Oct 28 11:14:35.132: INFO: Pod "connectivity-test": Phase="Pending", Reason="", readiness=false. Elapsed: 46.998249ms
Oct 28 11:14:37.189: INFO: Pod "connectivity-test": Phase="Pending", Reason="", readiness=false. Elapsed: 2.104139622s
Oct 28 11:14:39.248: INFO: Pod "connectivity-test": Phase="Succeeded", Reason="", readiness=false. Elapsed: 4.163717026s
STEP: Saw pod success
Oct 28 11:14:39.249: INFO: Pod "connectivity-test" satisfied condition "Succeeded or Failed"
[AfterEach] [sig-network] Networking
  k8s.io/kubernetes.0/test/e2e/framework/framework.go:175
Oct 28 11:14:39.249: INFO: Waiting up to 7m0s for all (but 100) nodes to be ready
STEP: Destroying namespace "e2e-nettest-4395" for this suite.
Oct 28 11:14:39.467: INFO: Running AfterSuite actions on all nodes
Oct 28 11:14:39.469: INFO: Running AfterSuite actions on node 1

Comment 4 W. Trevor King 2020-10-28 17:05:38 UTC

> launch 4.7.0-0.ci aws,proxy

cluster-bot does not create clusters with the blackholed private subnets we get in the CI proxy job [1].  That means that proxy requests in cluster-bot clusters are currently "we would like you to go through this proxy, but if you go directly that will work too".  The CI jobs, on the other hand, are "only way off the cluster is through the proxy.  You will fail if you try to go directly".
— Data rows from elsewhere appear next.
-- ==== Sys2Proof/Laws/Step.lean ====
section
/-! SUPPORT. What one step can do, and runs of several steps. -/

namespace Sys2Proof.Machine

theorem State.upcoming_cons {s : State} {e : Event} {rest : List Event} (h : s.sched = e :: rest) :
    s.upcoming = e :: rest := by
  simp [State.upcoming, h]

theorem State.upcoming_nil {s : State} (h : s.sched = []) : s.upcoming = s.again := by simp [State.upcoming, h]

/-- The turn after the last one of the two lists is the next of the free order. -/
theorem State.taken_eq (s : State) :
    s.taken =
      { s with
        sched := s.upcoming.tail
        freeTurns := if s.upcoming = [] then s.freeTurns + 1 else s.freeTurns } := by
  unfold State.taken nextTurn
  split
  · next h =>
    have hs : s.sched = [] := by
      cases hs : s.sched with
      | nil => rfl
      | cons e rest => rw [State.upcoming_cons hs] at h; cases h
    rw [h, if_pos rfl, List.tail_nil, ← hs]
  · next e rest h => rw [h, if_neg (List.cons_ne_nil e rest)]; rfl

/-! The fields of the state with the turn taken. -/

variable (s : State)

@[simp] theorem State.taken_sched : s.taken.sched = s.upcoming.tail := by rw [State.taken_eq]
@[simp] theorem State.taken_again : s.taken.again = s.again := by rw [State.taken_eq]
@[simp] theorem State.taken_freeTurns :
    s.taken.freeTurns = if s.upcoming = [] then s.freeTurns + 1 else s.freeTurns := by rw [State.taken_eq]
@[simp] theorem State.taken_cfg : s.taken.cfg = s.cfg := by rw [State.taken_eq]
@[simp] theorem State.taken_ie : s.taken.ie = s.ie := by rw [State.taken_eq]
@[simp] theorem State.taken_err : s.taken.err = s.err := by rw [State.taken_eq]
@[simp] theorem State.taken_ph : s.taken.ph = s.ph := by rw [State.taken_eq]
@[simp] theorem State.taken_cmd : s.taken.cmd = s.cmd := by rw [State.taken_eq]
@[simp] theorem State.taken_sav : s.taken.sav = s.sav := by rw [State.taken_eq]
@[simp] theorem State.taken_tmp : s.taken.tmp = s.tmp := by rw [State.taken_eq]
@[simp] theorem State.taken_cur : s.taken.cur = s.cur := by rw [State.taken_eq]
@[simp] theorem State.taken_nxt : s.taken.nxt = s.nxt := by rw [State.taken_eq]
@[simp] theorem State.taken_rspValid : s.taken.rspValid = s.rspValid := by rw [State.taken_eq]
@[simp] theorem State.taken_rspIll : s.taken.rspIll = s.rspIll := by rw [State.taken_eq]
@[simp] theorem State.taken_rspData : s.taken.rspData = s.rspData := by rw [State.taken_eq]
@[simp] theorem State.taken_eeMem : s.taken.eeMem = s.eeMem := by rw [State.taken_eq]
@[simp] theorem State.taken_eear : s.taken.eear = s.eear := by rw [State.taken_eq]
@[simp] theorem State.taken_eedr : s.taken.eedr = s.eedr := by rw [State.taken_eq]
@[simp] theorem State.taken_eeLatch : s.taken.eeLatch = s.eeLatch := by rw [State.taken_eq]
@[simp] theorem State.taken_eeBusy : s.taken.eeBusy = s.eeBusy := by rw [State.taken_eq]
@[simp] theorem State.taken_eePendAddr : s.taken.eePendAddr = s.eePendAddr := by rw [State.taken_eq]
@[simp] theorem State.taken_eePendData : s.taken.eePendData = s.eePendData := by rw [State.taken_eq]
@[simp] theorem State.taken_spmBusy : s.taken.spmBusy = s.spmBusy := by rw [State.taken_eq]
@[simp] theorem State.taken_eeWrCount : s.taken.eeWrCount = s.eeWrCount := by rw [State.taken_eq]
@[simp] theorem State.taken_configured : s.taken.configured = s.configured := by rw [State.taken_eq]
@[simp] theorem State.taken_txen : s.taken.txen = s.txen := by rw [State.taken_eq]
@[simp] theorem State.taken_rxen : s.taken.rxen = s.rxen := by rw [State.taken_eq]
@[simp] theorem State.taken_fmt : s.taken.fmt = s.fmt := by rw [State.taken_eq]
@[simp] theorem State.taken_baud : s.taken.baud = s.baud := by rw [State.taken_eq]
@[simp] theorem State.taken_txie : s.taken.txie = s.txie := by rw [State.taken_eq]
@[simp] theorem State.taken_rxie : s.taken.rxie = s.rxie := by rw [State.taken_eq]
@[simp] theorem State.taken_udre : s.taken.udre = s.udre := by rw [State.taken_eq]
@[simp] theorem State.taken_txdr : s.taken.txdr = s.txdr := by rw [State.taken_eq]
@[simp] theorem State.taken_shiftBusy : s.taken.shiftBusy = s.shiftBusy := by rw [State.taken_eq]
@[simp] theorem State.taken_shiftByte : s.taken.shiftByte = s.shiftByte := by rw [State.taken_eq]
@[simp] theorem State.taken_txc : s.taken.txc = s.txc := by rw [State.taken_eq]
@[simp] theorem State.taken_wireTx : s.taken.wireTx = s.wireTx := by rw [State.taken_eq]
@[simp] theorem State.taken_rxQ : s.taken.rxQ = s.rxQ := by rw [State.taken_eq]
@[simp] theorem State.taken_extIrq : s.taken.extIrq = s.extIrq := by rw [State.taken_eq]
@[simp] theorem State.taken_faults : s.taken.faults = s.faults := by rw [State.taken_eq]
@[simp] theorem State.taken_seqStopped : s.taken.seqStopped = s.seqStopped := by rw [State.taken_eq]
@[simp] theorem State.taken_port : s.taken.port = s.port := by rw [State.taken_eq]
@[simp] theorem State.taken_eeReady : s.taken.eeReady = s.eeReady := by rw [State.taken_eq]; rfl
@[simp] theorem State.taken_irqEnabled : s.taken.irqEnabled = s.irqEnabled := by rw [State.taken_eq]; rfl
@[simp] theorem State.taken_validAddr (a : Addr) : s.taken.validAddr a = s.validAddr a := by rw [State.taken_eq]; rfl
@[simp] theorem State.taken_eeByte (n : Nat) : s.taken.eeByte n = s.eeByte n := by rw [State.taken_eq]; rfl

variable {s : State}

/-- What comes next stands in one of the two lists. -/
theorem State.mem_upcoming {e : Event} (h : e ∈ s.upcoming) : e ∈ s.sched ++ s.again := by
  cases hs : s.sched with
  | nil => simpa [State.upcoming_nil hs] using h
  | cons x rest =>
    rw [State.upcoming_cons hs] at h
    exact List.mem_append_left _ h

/-- The turn is the head of what comes next, or, where nothing does, the next of the free order. -/
theorem State.turn_cases (s : State) :
    (s.upcoming = [] ∧ s.turn = Config.eventAt s.freeTurns) ∨ ∃ rest, s.upcoming = s.turn :: rest := by
  unfold State.turn nextTurn
  split
  · next h => exact .inl ⟨h, rfl⟩
  · next e rest h => exact .inr ⟨rest, h⟩

/-- Nothing comes next only where both lists are empty. -/
theorem State.lists_of_upcoming_nil (h : s.upcoming = []) : s.sched = [] ∧ s.again = [] := by
  cases hs : s.sched with
  | nil => exact ⟨rfl, State.upcoming_nil hs ▸ h⟩
  | cons e rest => rw [State.upcoming_cons hs] at h; cases h

theorem State.upcoming_main (h : s.mainOnly) : s.upcoming = [.main] := (State.upcoming_nil h.1).trans h.2

theorem State.turn_main (h : s.mainOnly) : s.turn = .main := by
  simp [State.turn, nextTurn, State.upcoming_main h]

theorem State.taken_main (h : s.mainOnly) : s.taken = s := by
  rw [State.taken_eq, State.upcoming_main h, if_neg (List.cons_ne_nil _ _), List.tail_cons, ← h.1]

theorem State.turn_cons {e : Event} {rest : List Event} (h : s.sched = e :: rest) : s.turn = e := by
  simp [State.turn, nextTurn, State.upcoming_cons h]

theorem State.taken_cons {e : Event} {rest : List Event} (h : s.sched = e :: rest) :
    s.taken = { s with sched := rest } := by
  rw [State.taken_eq, State.upcoming_cons h, if_neg (List.cons_ne_nil e rest), List.tail_cons]

/-- No event that `p` names is next where none is left. -/
theorem noEvent_turn {p : Event → Bool} (h : NoEvent p s) : p s.turn = false := by
  rcases State.turn_cases s with ⟨hu, e⟩ | ⟨rest, e⟩
  · rw [e]; exact h.free (State.lists_of_upcoming_nil hu).2 0
  · exact h.listed _ (State.mem_upcoming (e ▸ List.mem_cons_self))

/-- What is left of an order of turns without such events has none. -/
theorem noEvent_of_lists {p : Event → Bool} {t : State} (h : NoEvent p s) (hs : t.sched = s.taken.sched)
    (ha : t.again = s.again) (hf : t.freeTurns = s.taken.freeTurns) : NoEvent p t where
  listed := by
    intro e he
    rw [hs, ha, State.taken_sched] at he
    rcases List.mem_append.1 he with he | he
    · exact h.listed e (State.mem_upcoming (List.mem_of_mem_tail he))
    · exact h.listed e (List.mem_append_right _ he)
  free := by
    intro hn n
    rw [hf, State.taken_freeTurns]
    split
    · have := h.free (ha ▸ hn) (1 + n)
      rwa [← Nat.add_assoc] at this
    · exact h.free (ha ▸ hn) n

/-- A step is that of the agent whose turn it is. -/
theorem step_eq (s : State) : step s = agentStep s.turn s.taken := rfl

/-- What the main line's micro-step of a command answers: its next state, with the fault recorded if it raises one. -/
theorem runCommand_next {i : Instr} {s t : State} (h : runCommand i s = .next t) :
    exec i s = .next t ∨ ∃ r, exec i s = .fault r ∧ t = (atRaise i s).recordFault r := by
  unfold runCommand at h
  split at h
  · next u hu => exact .inl (hu.trans h)
  · next r hr => exact .inr ⟨r, hr, (Host.Outcome.next.inj h).symm⟩
  · cases h

theorem runCommand_of_next {i : Instr} {s t : State} (h : exec i s = .next t) : runCommand i s = .next t := by
  simp [runCommand, h]

theorem runCommand_of_fault {i : Instr} {s : State} {r : Fault} (h : exec i s = .fault r) :
    runCommand i s = .next ((atRaise i s).recordFault r) := by
  simp [runCommand, h]

/-- What a micro-step that raises a fault wrote before it: the registers that G_ACCESS programs, or nothing. -/
theorem atRaise_cases (i : Instr) (s : State) :
    atRaise i s = s ∨ ∃ a d v, addressOf i = some a ∧ atRaise i s = { s.programEe a d with tmp := v } := by
  cases i with
  | eeWrite a d => exact .inr ⟨a, d, s.tmp, rfl, rfl⟩
  | eeUpdate a d => exact .inr ⟨a, d, _, rfl, rfl⟩
  | _ => exact .inl rfl

/-- HOST presents the next word of its program. -/
theorem hostStep_next {s t : State} (h : hostStep s = .next t) :
    (s.port = [] ∧ t = s) ∨
    ∃ w rest, s.port = w :: rest ∧
      ((∃ e, decode w = .error e ∧ t = (s.withPort rest).respondIllegal) ∨
       ∃ i, decode w = .ok i ∧ runCommand i ((s.withPort rest).accept w) = .next t) := by
  unfold hostStep at h
  cases hp : s.port with
  | nil => rw [hp] at h; exact .inl ⟨rfl, (Host.Outcome.next.inj h).symm⟩
  | cons w rest =>
    rw [hp] at h
    refine .inr ⟨w, rest, rfl, ?_⟩
    simp only [present] at h
    cases hd : decode w with
    | error e => rw [hd] at h; exact .inl ⟨e, rfl, (Host.Outcome.next.inj h).symm⟩
    | ok i => rw [hd] at h; exact .inr ⟨i, rfl, h⟩

/-- SEQ takes the micro-step of the command in flight, unless a fault has stopped it. -/
theorem seqStep_next {s t : State} (h : seqStep s = .next t) :
    (s.seqStopped = true ∧ t = s) ∨
    (s.seqStopped = false ∧ ∃ i, decode s.cmd = .ok i ∧ hasPhase i s.ph = true ∧ runCommand i s = .next t) := by
  unfold seqStep at h
  split at h
  · next hs => exact .inl ⟨hs, (Host.Outcome.next.inj h).symm⟩
  · next hs =>
    refine .inr ⟨by simpa using hs, ?_⟩
    cases hd : decode s.cmd with
    | error e => rw [hd] at h; cases h
    | ok i =>
      rw [hd] at h
      simp only at h
      split at h
      · next hp => exact ⟨i, rfl, hp, h⟩
      · cases h

/-- The main line steps as HOST in IDLE and as SEQ otherwise. -/
theorem mainStep_next {s t : State} (h : mainStep s = .next t) :
    (s.ph = .idle ∧ hostStep s = .next t) ∨ (s.ph ≠ .idle ∧ seqStep s = .next t) := by
  unfold mainStep at h
  split at h
  · next hp => exact .inl ⟨hp, h⟩
  · next hp => exact .inr ⟨hp, h⟩

/-- The fields that no command writes, in any phase. -/
theorem exec_frame {i : Instr} {s t : State} (h : exec i s = .next t) :
    t.cfg = s.cfg ∧ t.eeMem = s.eeMem ∧ t.cmd = s.cmd ∧ t.spmBusy = s.spmBusy ∧ t.shiftBusy = s.shiftBusy ∧
    t.shiftByte = s.shiftByte ∧ t.wireTx = s.wireTx ∧ t.extIrq = s.extIrq ∧ t.faults = s.faults ∧
    t.seqStopped = s.seqStopped ∧ t.port = s.port ∧ t.sched = s.sched ∧ t.again = s.again ∧
    t.freeTurns = s.freeTurns := by
  have guarded : ∀ {a v access result}, guardedAccess a v access result s = .next t →
      (∀ {u}, access s = .next u →
        u.cfg = s.cfg ∧ u.eeMem = s.eeMem ∧ u.cmd = s.cmd ∧ u.spmBusy = s.spmBusy ∧ u.shiftBusy = s.shiftBusy ∧
        u.shiftByte = s.shiftByte ∧ u.wireTx = s.wireTx ∧ u.extIrq = s.extIrq ∧ u.faults = s.faults ∧
        u.seqStopped = s.seqStopped ∧ u.port = s.port ∧ u.sched = s.sched ∧ u.again = s.again ∧
        u.freeTurns = s.freeTurns) →
      t.cfg = s.cfg ∧ t.eeMem = s.eeMem ∧ t.cmd = s.cmd ∧ t.spmBusy = s.spmBusy ∧ t.shiftBusy = s.shiftBusy ∧
      t.shiftByte = s.shiftByte ∧ t.wireTx = s.wireTx ∧ t.extIrq = s.extIrq ∧ t.faults = s.faults ∧
      t.seqStopped = s.seqStopped ∧ t.port = s.port ∧ t.sched = s.sched ∧ t.again = s.again ∧
      t.freeTurns = s.freeTurns := by
    intro a v access result hg ha
    rcases guardedAccess_next hg with ⟨-, rfl⟩ | ⟨-, rfl⟩ | ⟨-, rfl⟩ | ⟨-, rfl⟩ | ⟨-, hx⟩ | ⟨-, rfl⟩
    · rcases gValidate_cases a v s with ⟨-, e⟩ | ⟨-, e⟩ <;> rw [e] <;> simp
    · unfold gPoll; split <;> simp
    · simp [gEnter]
    · unfold gRecheck; split <;> simp
    · exact ha hx
    · simp [gExit]
  cases i with
  | eeRead a => exact guarded h fun hx => by obtain ⟨-, rfl⟩ := readAccess_next hx; simp
  | eeWrite a d => exact guarded (access := writeAccess a d) (result := fun _ => 0x00) h fun hx => by obtain ⟨-, rfl⟩ := writeAccess_next hx; simp
  | eeUpdate a d =>
    exact guarded (access := updateAccess a d) (result := fun _ => 0x00) h fun hx => by
      obtain ⟨-, ⟨-, rfl⟩ | ⟨-, -, rfl⟩⟩ := updateAccess_next hx <;> simp
  | usInit =>
    rcases atomicSection_next h with ⟨-, rfl⟩ | ⟨-, rfl⟩ | ⟨-, rfl⟩ <;> simp [initAccess]
  | usTxByte d =>
    rcases execUsTxByte_next h with ⟨-, rfl⟩ | ⟨-, rfl⟩ | ⟨-, hx⟩
    · rcases tStart_cases d s with ⟨-, -, e⟩ | ⟨-, e⟩ <;> rw [e] <;> simp
    · unfold tPoll; split <;> simp
    · obtain ⟨-, ⟨b, -, rfl⟩ | ⟨-, rfl⟩⟩ := tWrite_next hx <;> simp
  | usRxByte =>
    rcases execUsRxByte_next h with ⟨-, rfl⟩ | ⟨-, hx⟩ | ⟨-, hx⟩
    · unfold rPoll; split <;> simp
    · obtain ⟨e, q, -, rfl⟩ := rInspect_next hx; simp
    · obtain ⟨e, q, -, rfl⟩ := rRead_next hx; simp
  | csEnter => cases h; simp
  | csExit b => cases h; simp
  | errRead => cases h; simp
  | errSet d => cases h; simp
  | errClear => cases h; simp
  | eeIsReady => cases h; simp
  | usTxIsReady => cases h; simp
  | usTxIsTransmitted => cases h; simp
  | usRxIsReady => cases h; simp
  | usTxieOn => cases h; simp
  | usTxieOff => cases h; simp
  | usRxieOn => cases h; simp
  | usRxieOff => cases h; simp
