/-- SEQ runs the command in CMD at its phase (10_state.md R40). -/
theorem seqStep_of_phase {s : State} {i : Instr} (hs : s.seqStopped = false) (hd : decode s.cmd = .ok i)
    (hp : hasPhase i s.ph = true) : seqStep s = runCommand i s := by
  simp [seqStep, hs, hd, hp]

theorem mainStep_of_idle {s : State} (h : s.ph = .idle) : mainStep s = hostStep s := if_pos h

theorem mainStep_of_flight {s : State} (h : s.ph ≠ .idle) : mainStep s = seqStep s := if_neg h

/-- The step of SEQ, where it has one, is the micro-step of the command in flight. -/
theorem step_of_seqNow {s : State} {i : Instr} (h : s.seqNow) (hd : decode s.cmd = .ok i)
    (hp : hasPhase i s.ph = true) : step s = runCommand i s.taken := by
  obtain ⟨hturn, hph, hrun⟩ := h
  calc step s = mainStep s.taken := step_of_turn hturn
    _ = seqStep s.taken := mainStep_of_flight (by rwa [State.taken_ph])
    _ = runCommand i s.taken :=
      seqStep_of_phase (by rwa [State.taken_seqStopped]) (by rwa [State.taken_cmd]) (by rwa [State.taken_ph])

/-- Settles O7: SEQ's step is `runCommand` of the command in flight, and the other two turns have no step. -/
theorem sequencerRunsCommandInFlight : Obligations.SequencerRunsCommandInFlight := by
  refine ⟨?runs, ?faults, ?stopped, ?wordless⟩
  case runs =>
    intro s t i hq hd hp hx
    rw [step_of_seqNow hq hd hp]
    exact runCommand_of_next hx
  case faults =>
    intro s i r hq hd hp hx
    obtain ⟨-, hph, -⟩ := atRaise_frame i s.taken
    refine ⟨_, (step_of_seqNow hq hd hp).trans (runCommand_of_fault hx), ?_, rfl, hph.trans (State.taken_ph s)⟩
    simp
  case stopped =>
    intro s hturn hph hs
    rw [step_of_turn hturn]
    exact (mainStep_of_flight (by rwa [State.taken_ph])).trans (seqStep_of_stopped (by rwa [State.taken_seqStopped]))
  case wordless =>
    intro s hn hport
    obtain ⟨hturn, hph⟩ := hn
    rw [step_of_turn hturn]
    exact (mainStep_of_idle (by rwa [State.taken_ph])).trans (hostStep_of_port_nil (by rwa [State.taken_port]))

/-- Settles O57: in each of the four turns the step is the one input's record update of the state with the turn taken. -/
theorem environmentInputs : Obligations.EnvironmentInputs := by
  intro s b
  refine ⟨step_of_turn, step_of_turn, ?start, ?word⟩
  case start =>
    intro h
    rw [step_of_turn h]
    simp only [agentStep, State.taken_ph]
    split <;> rfl
  case word =>
    intro w h
    rw [step_of_turn h, ← State.taken_port s]
    rfl

end Sys2Proof.Machine

/-! SUPPORT. Why a micro-step of a command is refused (log entries 10 and 11). -/

namespace Sys2Proof.Machine

/-- Two parts of one micro-step are refused through one of them. -/
theorem andThen_refused {o : Result} {f : State → Result} {r : Refusal} (h : andThen o f = .refused r) :
    o = .refused r ∨ ∃ u, o = .next u ∧ f u = .refused r := by
  cases o with
  | next u => exact .inr ⟨u, rfl, h⟩
  | fault x => cases h
  | refused x => exact .inl h

/-- A write's commit, and the step to G_EXIT after it, are never refused. -/
theorem commit_toPhase_not_refused {s : State} {p : Phase} {r : Refusal} :
    andThen s.commit (fun t => .next (t.toPhase p)) ≠ .refused r := by
  intro h
  rcases andThen_refused h with h | ⟨u, -, h⟩
  · exact commit_not_refused h
  · cases h

/-- The controller's read is refused only outside the store. -/
theorem readEe_refused {s : State} {a : Addr} {r : Refusal} (h : s.readEe a = .refused r) :
    r = .eeAddressAbsent ∧ s.validAddr a = false := by
  unfold State.readEe at h
  split at h
  · cases h
  · next ha => exact ⟨(Host.Outcome.refused.inj h).symm, decide_eq_false ha⟩

/-- The phases of a command with an address are those of a guarded access (41_synchronizer.md R126). -/
theorem phasesOf_of_address {i : Instr} {a : Addr} (h : addressOf i = some a) :
    phasesOf i = [.gValidate, .gPoll, .gEnter, .gRecheck, .gAccess, .gExit] := by
  cases i with
  | eeRead a => rfl
  | eeWrite a d => rfl
  | eeUpdate a d => rfl
  | _ => cases h

theorem hasPhase_of_validated {i : Instr} {a : Addr} {p : Phase} (h : addressOf i = some a)
    (hp : p.validated = true) : hasPhase i p = true := by
  rw [hasPhase, phasesOf_of_address h]
  cases p <;> simp_all [Phase.validated]

/-- A guarded access is refused at a foreign phase, or by its G_ACCESS. -/
theorem guardedAccess_refused {a : Addr} {v : Byte} {access : State → Result} {result : State → Byte} {s : State}
    {r : Refusal} {i : Instr} (hi : addressOf i = some a) (h : guardedAccess a v access result s = .refused r) :
    (r = .foreignPhase ∧ s.ph ≠ .idle ∧ hasPhase i s.ph = false) ∨ (s.ph = .gAccess ∧ access s = .refused r) := by
  unfold guardedAccess at h
  cases hp : s.ph <;> simp only [hp] at h <;> simp_all [hasPhase, phasesOf_of_address hi]

theorem tWrite_not_refused {s : State} {r : Refusal} : tWrite s ≠ .refused r := by
  unfold tWrite
  split
  · split <;> nofun
  · nofun

theorem rInspect_not_refused {s : State} {r : Refusal} : rInspect s ≠ .refused r := by
  unfold rInspect
  split <;> nofun

theorem rRead_not_refused {s : State} {r : Refusal} : rRead s ≠ .refused r := by
  unfold rRead
  split <;> nofun

/-- The two refusals of `exec`, and where each is made. -/
theorem exec_refused {i : Instr} {s : State} {r : Refusal} (h : exec i s = .refused r) :
    (r = .foreignPhase ∧ s.ph ≠ .idle ∧ hasPhase i s.ph = false) ∨
    (r = .eeAddressAbsent ∧ s.ph = .gAccess ∧ ∃ a, addressOf i = some a ∧ s.validAddr a = false) := by
  cases i with
  | eeRead a =>
    rcases guardedAccess_refused (i := .eeRead a) rfl h with h | ⟨hp, h⟩
    · exact .inl h
    · rcases andThen_refused h with h | ⟨u, -, h⟩
      · obtain ⟨hr, ha⟩ := readEe_refused h
        exact .inr ⟨hr, hp, a, rfl, ha⟩
      · cases h
  | eeWrite a d =>
    rcases guardedAccess_refused (i := .eeWrite a d) (access := writeAccess a d) (result := fun _ => 0x00) rfl h
      with h | ⟨-, h⟩
    · exact .inl h
    · exact absurd h commit_toPhase_not_refused
  | eeUpdate a d =>
    rcases guardedAccess_refused (i := .eeUpdate a d) (access := updateAccess a d) (result := fun _ => 0x00) rfl h
      with h | ⟨hp, h⟩
    · exact .inl h
    · rcases andThen_refused h with h | ⟨u, -, h⟩
      · obtain ⟨hr, ha⟩ := readEe_refused h
        exact .inr ⟨hr, hp, a, rfl, ha⟩
      · split at h
        · exact absurd h commit_toPhase_not_refused
        · cases h
  | usInit =>
    replace h : atomicSection initAccess s = .refused r := h
    unfold atomicSection at h
    cases hp : s.ph <;> simp only [hp] at h <;> simp_all [hasPhase, phasesOf]
  | usTxByte d =>
    replace h : execUsTxByte d s = .refused r := h
    unfold execUsTxByte at h
    cases hp : s.ph <;> simp only [hp] at h <;> simp_all [hasPhase, phasesOf, tWrite_not_refused]
  | usRxByte =>
    replace h : execUsRxByte s = .refused r := h
    unfold execUsRxByte at h
    cases hp : s.ph <;> simp only [hp] at h <;> simp_all [hasPhase, phasesOf, rInspect_not_refused, rRead_not_refused]
  | _ => cases h

/-- A command's micro-step at IDLE, or at a phase of its own and at a valid address, has a next state: a fault is recorded
and is no outcome (log entry 9). -/
theorem runCommand_progress {i : Instr} {s : State} (hp : s.ph = .idle ∨ hasPhase i s.ph = true)
    (ha : ∀ a, addressOf i = some a → s.ph = .gAccess → s.validAddr a = true) : ∃ t, runCommand i s = .next t := by
  cases h : exec i s with
  | next t => exact ⟨t, runCommand_of_next h⟩
  | fault r => exact ⟨_, runCommand_of_fault h⟩
  | refused r =>
    rcases exec_refused h with ⟨-, hidle, hno⟩ | ⟨-, hacc, a, haddr, hbad⟩
    · rcases hp with hp | hp
      · exact absurd hp hidle
      · rw [hno] at hp; cases hp
    · rw [ha a haddr hacc] at hbad; cases hbad

end Sys2Proof.Machine

/-! SUPPORT. Where a micro-step of a command leaves the sequencer and the peripherals that the invariant speaks of. -/

namespace Sys2Proof.Machine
[1]: https://github.com/openshift/release/tree/92ab42c725b305355dd0c250cf59608914f95712/ci-operator/step-registry/ipi/conf/aws/blackholenetwork

Comment 6 Victor Pickard 2020-11-02 15:56:52 UTC

This test that is failing is part of the K8s E2E test network suite. This test suite is not expected to consume the proxy settings.